So Keith Olberman and MSNBC have parted ways. No word yet on what he’ll do next, but he’s obviously an eloquent, talented and passionate guy, and he’ll undoubtedly wind up with a good gig somewhere. Heck, maybe even back at ESPN, though I doubt it.
The thing is, the three minutes and 12 seconds in that YouTube video is probably more than the total time I watched his show while it was on the air. And I’m someone who is more likely than not to be in agreement with the things he says.
I just can’t bring myself to watch — or listen to — one-sided political-opinion programming. Life, really, is too short to spend much of it soaking up someone else’s unchallenged opinions. What can you learn from that? Where is the suspense? What entertainment value is there in a show when you know what side the host is going to come down on?
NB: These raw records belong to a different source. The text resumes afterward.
-- ==== Sys2Proof/Laws/Fetch.lean ====
section
/-! SUPPORT. What fetching answers: the instruction of the three bytes at the program counter, and the program counter
moved past as many of them as the opcode byte says. -/

namespace Sys2Proof.Machine

@[simp] theorem memRead_setPc (s : State) (p : Addr) (a : Nat) : (s.setPc p).memRead a = s.memRead a := rfl

theorem memRead_wrapA (s : State) (a : Nat) : s.memRead (wrapA a) = s.memRead a := by
  simp [State.memRead, Memory.read]

theorem toNat_pcSucc (pc : Addr) : (pcSucc pc).toNat = wrapA (pc.toNat + 1) := by
  have h := wrapA_lt (pc.toNat + 1)
  rw [pcSucc, BitVec.toNat_ofNat]
  exact Nat.mod_eq_of_lt (h.trans (by decide))

theorem wrapA_wrapA_add (n k : Nat) : wrapA (wrapA n + k) = wrapA (n + k) := by
  simp [wrapA, memSize, Nat.mod_add_mod]

/-- R24: the program counter moved past `n` bytes, each fetch one further and reduced. -/
def pcAfter (pc : Addr) (n : Nat) : Addr := BitVec.ofNat 16 (wrapA (pc.toNat + n))

theorem toNat_pcAfter (pc : Addr) (n : Nat) : (pcAfter pc n).toNat = wrapA (pc.toNat + n) := by
  rw [pcAfter, BitVec.toNat_ofNat]
  exact Nat.mod_eq_of_lt ((wrapA_lt _).trans (by decide))

theorem pcSucc_eq_pcAfter (pc : Addr) : pcSucc pc = pcAfter pc 1 := rfl

theorem pcSucc_pcAfter (pc : Addr) (n : Nat) : pcSucc (pcAfter pc n) = pcAfter pc (n + 1) := by
  unfold pcSucc
  rw [toNat_pcAfter, wrapA_wrapA_add]
  rfl

/-- Fetching an instruction, said with plain reads at the program counter. -/
theorem fetchInstr_eq (m : OpcodeMap) (s : State) :
    fetchInstr m s =
      (decodeBytes m (s.memRead s.pc.toNat) (s.memRead (s.pc.toNat + 1)) (s.memRead (s.pc.toNat + 2)),
        s.setPc (pcAfter s.pc (1 + operandCount m (s.memRead s.pc.toNat)))) := by
  have hle := operandCount_le m (s.memRead s.pc.toNat)
  have h1 : s.memRead (pcSucc s.pc).toNat = s.memRead (s.pc.toNat + 1) := by rw [toNat_pcSucc, memRead_wrapA]
  have h2 : s.memRead (pcAfter s.pc 2).toNat = s.memRead (s.pc.toNat + 2) := by rw [toNat_pcAfter, memRead_wrapA]
  have hs : pcSucc (pcSucc s.pc) = pcAfter s.pc 2 := pcSucc_pcAfter s.pc 1
  have hc : operandCount m (s.memRead s.pc.toNat) = 0 ∨ operandCount m (s.memRead s.pc.toNat) = 1 ∨
      operandCount m (s.memRead s.pc.toNat) = 2 := by omega
  rcases hc with h0 | h0 | h0
  · simp only [fetchInstr, fetch8, h0]
    rw [decodeBytes_of_count_zero h0]
    rfl
  · simp only [fetchInstr, fetch8, h0, State.setPc_pc, memRead_setPc, State.setPc_setPc, h1, hs]
    rw [decodeBytes_of_count_one h0]
  · simp only [fetchInstr, fetch8, h0, State.setPc_pc, memRead_setPc, State.setPc_setPc, h1, hs, h2, pcSucc_pcAfter]

end Sys2Proof.Machine
end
For the same reason, it baffles me why anyone would give up their precious time to listen to Rush Limbaugh or any of his wannabes over at Fox News. Setting aside the fact that their tirades are built on hate (in the forefront) and motivated by profit (behind the curtain), those shows are just boring. If that’s the best thing you can find on the television or radio, wouldn’t you really be better served if you just turned it off?
And although I’ve always felt that the one-sidedness of these shows was the reason I didn’t watch, Conor Friersdorf makes the case in The Daily Dish today that the medium itself is a lousy one for politics:
Yes, I know, television is a very popular medium (mostly because it demands so little from its audience). But it is the worst way to engage politics in America. Compared to reading it is a wildly inefficient time suck. The format itself often strips the issue at hand of all nuance. It rewards demagoguery, and the host’s words disappear into the ether so fast that inaccuracies slip easily past and are seldom corrected for the people misled by them. Often as not, its producers and writers just take insights from the written medium and dumb them down.
Don’t get me wrong. Television is extremely hard to do well. Unfortunately, excelling in the medium and improving political discourse are often at odds.
I used to think that shows like Crossfire had some value, in pitting people of opposite viewpoints against each other and letting them make their points. Sadly, though, that show diminished over time into the back-and-forth shouting matches that seem to characterize political television today: bickering, not debating.
For me, if I want politics these days, I’m reading newspapers or magazines or blogs. If I’m watching television, there’s probably some sports event on.